• Directions: Write out exactly the lines below that run from the line containing "let s := changed.foldl (fun s n =>" through the last line of the records.

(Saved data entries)
□ □ □

/-- The update of one usable dump in PULL-IN, TRACK or SKY (R133–R136, R144, R145): the channel words and the track. DEDUCED (log 31). -/
def closeLoops (s : State) (g : Sig) (n : Nat) (p : Profile) (d : Dump) (fsb : Nat) (tSec tc tL jump : Rat) (late : Option Nat) (m : Meas) (c : Chan) (t : Track) : Chan × Track :=
  let beat := s.time.beat
  let zero := zeroDoppler s g c.act.subband
  let st := c.act.state
  let (ep, taup) := carryErrors g zero t.r1 t.r2 t.q fsb t.words tc 256 tc tL (m.e, m.tau)
  let pldOk := decide ((p.pldThr : Int) ≤ t.pld)
  let slipDiff := match t.predicted with
    | some (t0, e0) =>
      let (ep, _) := carryErrors g zero t.r1 t.r2 t.q fsb t.words t0 256 t0 tc (e0, 0)
      (st == 2 || st == 3) && (t.pldSince.map fun b => decide (b + 100 ≤ beat)).getD false && decide (((p.slipThr : Nat) : Rat) / 256 < absRat (m.e - ep))
    | none => false
  let efOk := if d.partial_ then none else m.ef
  let t := match efOk with
    | some v => if absRat v < 5 then { t with ferrSince := some (t.ferrSince.getD beat) } else { t with ferrSince := none }
    | none => t
  let t := if st = 1 ∧ (t.ferrSince.map fun b => decide (b + 20 ≤ beat)).getD false then { t with pullPhase := true } else t
  let ef := if st = 1 then efOk.getD 0 else if pldOk then 0 else efOk.getD 0
  let epUsed := if st = 1 ∧ !t.pullPhase then 0 else ep
  let bp := bEff (((if st = 1 then p.pullPllBw else p.pllBw : Nat) : Rat) / 100) tSec
  let bf := bEff (((if st = 1 then p.pullFllBw else p.fllBw : Nat) : Rat) / 100) tSec
  let bd := bEff (((p.dllBw : Nat) : Rat) / 1000) tSec
  let pll3 := p.flags.getLsbD 3
  let (r1, r2, fsc) := carrierFilter pll3 (p.flags.getLsbD 5) bp bf tSec epUsed ef t.r1 t.r2
  let dllOff := m.dllOpen || d.config
  let target : Int := roundRat (((p.wMin : Nat) : Rat) + (((p.wMax : Int) - p.wMin : Int) : Rat) * (((p.cn0Scal : Int) - t.cn0 : Int) : Rat) / (((p.cn0Scal : Int) - p.cn0Vec : Int) : Rat))
  let target := (clampI p.wMin p.wMax target).toNat
  let step := p.wRate * max 1 (beat - t.lastBeat)
  let w := if st = 3 then (if t.weight < target then min target (t.weight + step) else max target (t.weight - step)) else 0
  let wn : Rat := ((w : Nat) : Rat) / 256
  let (fcmd, r1') := match s.prediction n with
    | some v =>
      if st = 3 then
        let (_, _, dop) := predictAt v tL
        let fp := zero + dop
        (fsc + wn * (fp + kpOf pll3 bp * epUsed - fsc), r1 + wn * (fp - r1))
      else (fsc, r1)
    | none => (fsc, r1)
  let aid := codeAid g zero fcmd
  let (q, csc) := if dllOff then (t.q, if m.dllOpen then aid else aid + (if p.flags.getLsbD 4 then t.q else 0)) else codeFilter (p.flags.getLsbD 4) bd tSec taup t.q aid
  let (ccmd, codeDiff) := match s.prediction n with
    | some v =>
      let (phi, rate, _) := predictAt v tL
      let diff := wrapChips g.length (phi - phaseAtBeat s c tL)
      (if st = 3 then csc + wn * (rate + diff * 50 - csc) else csc, diff)
    | none => (csc, 0)
  let ccmd := ccmd + jump * 1000
  let innovNow := match s.prediction n with
    | some v =>
      let (_, _, dop) := predictAt v tL
      decide (((p.innovCode : Nat) : Rat) / 1024 < absRat codeDiff) || decide (((p.innovFreq : Nat) : Rat) / 100 < absRat (zero + dop - t.r1))
    | none => false
  let ferr : Rat := if st = 3 then (match s.prediction n with
    | some v => zero + (predictAt v tL).2.2 - r1
    | none => 0) else m.ef.getD 0
  let t := if slipDiff then t.slip beat else t
  let t := { t with
    r1 := r1', r2 := r2, q := q, weight := w, fllAssist := (st == 2 || st == 3) && !pldOk, dllOpen := m.dllOpen
    bwPll := min 65535 (roundRat (bp * 100)).toNat, bwDll := min 65535 (roundRat (bd * 1000)).toNat
    codeErr := clampI (-32768) 32767 (roundRat (m.tau * 1024)), freqErr := clampI (-32768) 32767 (roundRat (ferr * 100))
    predicted := some (tc, m.e), innov := if innovNow then t.innov + 1 else 0 }
  (writeWords late (carrWordOf fcmd fsb) (codeWordOf ccmd fsb).toNat c, t)

/-- COAST steers open loop: the vector prediction, or the last frequency (R147). -/
def coastSteer (s : State) (g : Sig) (n : Nat) (fsb : Nat) (tL : Rat) (late : Option Nat) (c : Chan) (t : Track) : Chan × Track :=
  let zero := zeroDoppler s g c.act.subband
  let hold :=
    let last : Rat := (t.predicted.map (·.1)).getD tL
    let f := t.r1 + t.r2 * (tL - last) / 1000
    (f, codeAid g zero f)
  let (f, code) := match s.prediction n with
    | some v =>
      if vectorBad s n || c.window then hold
      else
        let (phi, rate, dop) := predictAt v tL
        (zero + dop, rate + wrapChips g.length (phi - phaseAtBeat s c tL) * 50)
    | none => hold
  (writeWords late (carrWordOf f fsb) (codeWordOf code fsb).toNat c, { t with coastVec := t.coastVec && !vectorBad s n })

/-- One record serviced by a loop core; `late`: its words miss the boundary by so many clocks. DESIGN CHOICE (log 32). -/
def serveDump (late : Option Nat) (d : Dump) (s : State) : State :=
  let n := d.channel
  let c := s.chan n
  let t := s.track n
  match s.sig c.act.signal c.act.sat with
  | none => s
  | some g =>
    if c.act.state = 0 then s
    else
      let beat := s.time.beat
      let p := s.chanProfile n
      let fsb := fSb (s.streamCfg c.act.subband).rate
      let per := fsb / 1000
      let tSec : Rat := ((d.count : Nat) : Rat) / fsb
      let tEnd : Rat := ((d.endBeat : Nat) : Rat) + ((d.endSample + 1 : Nat) : Rat) / per
      let tc := tEnd - ((d.nominal : Nat) : Rat) / per / 2
      let tL : Rat := ((beat + 1 + (if late.isSome then 1 else 0) : Nat) : Rat)
      let (c, t) := firstService g fsb c t
      let delta := (t.lastSeq.map fun q => (d.seq + 32 - q) % 32).getD 1
      let t := { t with periods := t.periods + delta * (tintMs c.act.tint / g.period), lastSeq := some d.seq }
      let prev := match t.past with
        | x :: _ => if (x.seq + 1) % 32 = d.seq ∧ x.count = d.count then some x else none
        | [] => none
      let m := discriminate g c.act.taps tSec prev d
      let lastBeat := t.lastBeat
      let t := detect beat d (tapOn ((c.act.taps[10]?).getD 0)) tSec fsb p t
      let (c, t) := accShift beat d c t
      let (t, jump) := sidePeak beat d t
      let (c, t) :=
        if c.act.state = 5 then (c, t)
        else if c.act.state = 4 then coastSteer s g n fsb tL late c t
        else if d.unusable then (c, t)
        else
          let (c, t') := closeLoops s g n p d fsb tSec tc tL jump late m c { t with lastBeat := lastBeat }
          (c, { t' with lastBeat := beat })
      let (c, t) := if c.act.state = 5 then (c, t) else synchronise s g p beat tEnd tL d c t
      let t := { t with skyBlocked := blocked s n p c t, clearBeat := if blocked s n p c t then beat else t.clearBeat }
      let (c, t) := transitions s g n p tSec c t
      mpDump d ((s.setChan n c).setTrack n t)

/-- The groups bound to a loop core, from the one after the last it completed (R126). -/
def serviceOrder (s : State) (core : Nat) : List Nat :=
  let gs := (List.range 32).filter fun g => (s.fabric.binding[g]?).getD 0 == core
  let last := (s.fabric.lastGroup[core]?).getD 31
  (gs.filter fun g => decide (last < g)) ++ gs.filter fun g => decide (g ≤ last)

/-- The records of the slot that a loop core has not used, in its order. -/
def serviceQueue (s : State) (core : Nat) : List Dump :=
  ((serviceOrder s core).map fun g => s.fabric.slot.filter fun d => d.channel / 64 == g && !d.served).flatten

/-- The last group all of whose records are served, in service order. -/
def lastDone (s : State) (core : Nat) : Nat :=
  let order := serviceOrder s core
  let done := order.takeWhile fun g => s.fabric.slot.all fun d => d.channel / 64 != g || d.served
  (done.getLast?).getD ((s.fabric.lastGroup[core]?).getD 31)

def markServed (d : Dump) (s : State) : State :=
  { s with fabric := { s.fabric with slot := s.fabric.slot.map fun x => if x.channel = d.channel ∧ x.seq = d.seq then { x with served := true } else x } }

/-- A loop core that runs. -/
def coreRunning (s : State) (n : Nat) : Bool := ((s.cores[n]?).map fun c => decide (c.mode ≠ .stopped) && decide (c.mode ≠ .frozen)).getD false

/-- A loop core services records of the slot of beat k − 2: `count` of them complete before the boundary, and one more is late (R126). DESIGN CHOICE (log 32). -/
def execDumpService (core count : Nat) (late : Option Nat) (s : State) : Host.Outcome State Fault Refusal :=
  if !(s.live && s.on 8 && decide (core ≤ 3) && coreRunning s (core + 1)) then .next s
  else
    let q := serviceQueue s core
    let s' := (q.take count).foldl (fun s d => markServed d (serveDump none d s)) s
    let s' := match late, q.drop count with
      | some k, d :: _ => markServed d (serveDump (some k) d s')
      | _, _ => s'
    .next { s' with fabric := { s'.fabric with lastGroup := modAt s'.fabric.lastGroup core fun _ => lastDone s' core } }

/-! ### Timed transitions (Table 6.2) -/

def execPullinTimeout (channel : Nat) (s : State) : Host.Outcome State Fault Refusal :=
  let c := s.chan channel
  let t := s.track channel
  if s.live ∧ s.on 8 ∧ c.act.state = 1 ∧ t.stateBeat + (s.chanProfile channel).pullinMax ≤ s.time.beat then
    let (c, t) := goState 5 0x05 c t
    .next ((s.setChan channel c).setTrack channel t)
  else .next s

def execCoastTimeout (channel : Nat) (s : State) : Host.Outcome State Fault Refusal :=
  let c := s.chan channel
  let t := s.track channel
  let p := s.chanProfile channel
  if s.live ∧ s.on 8 ∧ c.act.state = 4 ∧ t.stateBeat + (if t.coastVec then p.coastMaxSky else p.coastMax) ≤ s.time.beat then
    let (c, t) := goState 5 0x0E c t
    .next ((s.setChan channel c).setTrack channel t)
  else .next s

/-! ### Boundary (R123, R125, R150, R152) -/

/-- CHAN_STATE notices of channels that changed state, in channel order (R152). -/
def chanStateNotices (ns : List Nat) (s : State) : State :=
  let ns := ns.filter fun n => (s.chanProfile n).flags.getLsbD 1
  let rec go : Nat → List Nat → State → State
    | 0, _, s => s
    | _, [], s => s
    | k + 1, ns, s =>
      let h := ns.take 127
      go k (ns.drop 127) (s.notify 0x8610 (s.beatBytes ++ u16 h.length ++ rsv 6 ++ (h.map (statusBytes s)).flatten))
  go 17 ns s

/-- A LOST channel becomes IDLE at the boundary after LOST took effect (R123). DESIGN CHOICE (log 15). DEDUCED (log 31). -/
def execChannelRelease (channel : Nat) (s : State) : Host.Outcome State Fault Refusal :=
  let c := s.chan channel
  let t := s.track channel
  if s.live ∧ c.act.state = 5 ∧ t.stateBeat < s.time.beat ∧ s.time.tick = 0 then
    let s := s.setChan channel { c with act := { c.act with state := 0 }, cost := 0, shadow := Shadow.none, late := Shadow.none, due := false, stop := false }
    .next (chanStateNotices [channel] (s.setTrack channel { Track.reset with profile := t.profile, reason := 0x0F, stateBeat := s.time.beat }))
  else .next s

/-- The lowest FREE device entry. -/
def freeDeviceEntry (s : State) : Option Nat := (List.range 8192).find? fun n => decide ((s.entry n).state = .free)

/-- The reacquisition entry of a channel that entered LOST (R125). DEDUCED (log 28). -/
def reacquire (n : Nat) (s : State) : State :=
  let c := s.chan n
  let a := c.act
  match s.sig a.signal a.sat, freeDeviceEntry s with
  | some g, some idx =>
    if !s.on 7 || c.window then s
    else
      let fsb := fSb (s.streamCfg a.subband).rate
      let tL : Rat := ((s.time.beat + 1 : Nat) : Rat)
      let zero := zeroDoppler s g a.subband
      let (phi, dopp) := match s.prediction n with
        | some v => if vectorBad s n then (phaseAtBeat s c tL, ((a.carrWord * fsb : Int) : Rat) / (2 ^ 48 : Nat) - zero)
          else let (phi, _, dop) := predictAt v tL; (phi, dop)
        | none => (phaseAtBeat s c tL, ((a.carrWord * fsb : Int) : Rat) / (2 ^ 48 : Nat) - zero)
      let (s, tag) := s.openVal 42
      let (s, mask) := s.openVal 43
      s.setEntry idx
        { Entry.reset with
          state := .pending, priority := 1, signal := a.signal, sat := a.sat, subband := a.subband, source := 0
          tcoh := if g.period = 10 then 4 else if g.period = 20 then 5 else if g.period = 5 then 3 else 2, noncoh := 5, dstep := 1, pfaExp := 3
          thr := 0, ratio := 24, retries := 4, tag := tag % 65536, codeStart := (roundRat ((phi - 4) * 64) % (g.length * 64 : Nat)).toNat
          codeSpan := min 512 (g.length * 64), doppCentre := roundRat (dopp * 1000), doppHalf := 100, target := n, groupMask := BitVec.ofNat 32 mask
          startBeat := anyBeat, foundAt := s.time.beat + 1, doneBeat := s.time.beat % 65536 }
  | _, _ => s

/-- The state of a channel that changed at this boundary. -/
def trackChange (n prev cur : Nat) (t : Track) (thr beat : Nat) : Track :=
  if cur = 0 then { Track.reset with profile := t.profile, reason := 0x02, stateBeat := beat }
  else if prev = 0 then
    { Track.reset with profile := t.profile, handover := t.handover, reason := 0x01, stateBeat := beat, halfAmbig := true, pullThr := thr
                       lastBeat := beat, clearBeat := beat }
  else
    let _ := n
    { t with reason := t.why, stateBeat := beat, predicted := none, handover := false
             ferrSince := if cur = 1 then none else t.ferrSince, pullPhase := if cur = 1 then false else t.pullPhase }

/-- The loop cores' part of a boundary: profiles latch, states take effect, LOST channels ask for reacquisition, notices (R150–R152). -/
def trackBoundary (s : State) : State :=
  let s : State := { s with tracking := { s.tracking with
    profiles := s.tracking.profiles.map Coded.latch
    tracks := s.tracking.tracks.map fun (t : Nat × Track) => (t.1, { t.2 with profile := t.2.profile.latch }) } }
  let beat := s.time.beat
  let changed := (s.fabric.chans.filter fun (c : Nat × Chan) => c.2.prev.desc.state != c.2.act.state).map (·.1)
  let s := changed.foldl (fun s n =>
    let c := s.chan n
    s.setTrack n (trackChange n c.prev.desc.state c.act.state (s.track n) (s.chanProfile n).cn0Track beat)) s
  let s := s.fabric.chans.foldl (fun s (c : Nat × Chan) =>
    if c.2.idle then s
    else
      let t := s.track c.1
      s.setTrack c.1 { t with words := pushCap 128 t.words { beat := beat, state := c.2.act.state, carr := c.2.act.carrWord, code := c.2.act.codeWord } }) s
  let s := (changed.filter fun n => (s.chan n).act.state == 5).foldl (fun s n => reacquire n s) s
  chanStateNotices changed s

end Sys2Proof.Machine
end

□ □ □

• Answer below:
  let s := changed.foldl (fun s n =>
    let c := s.chan n
    s.setTrack n (trackChange n c.prev.desc.state c.act.state (s.track n) (s.chanProfile n).cn0Track beat)) s
  let s := s.fabric.chans.foldl (fun s (c : Nat × Chan) =>
    if c.2.idle then s
    else
      let t := s.track c.1
      s.setTrack c.1 { t with words := pushCap 128 t.words { beat := beat, state := c.2.act.state, carr := c.2.act.carrWord, code := c.2.act.codeWord } }) s
  let s := (changed.filter fun n => (s.chan n).act.state == 5).foldl (fun s n => reacquire n s) s
  chanStateNotices changed s

end Sys2Proof.Machine
end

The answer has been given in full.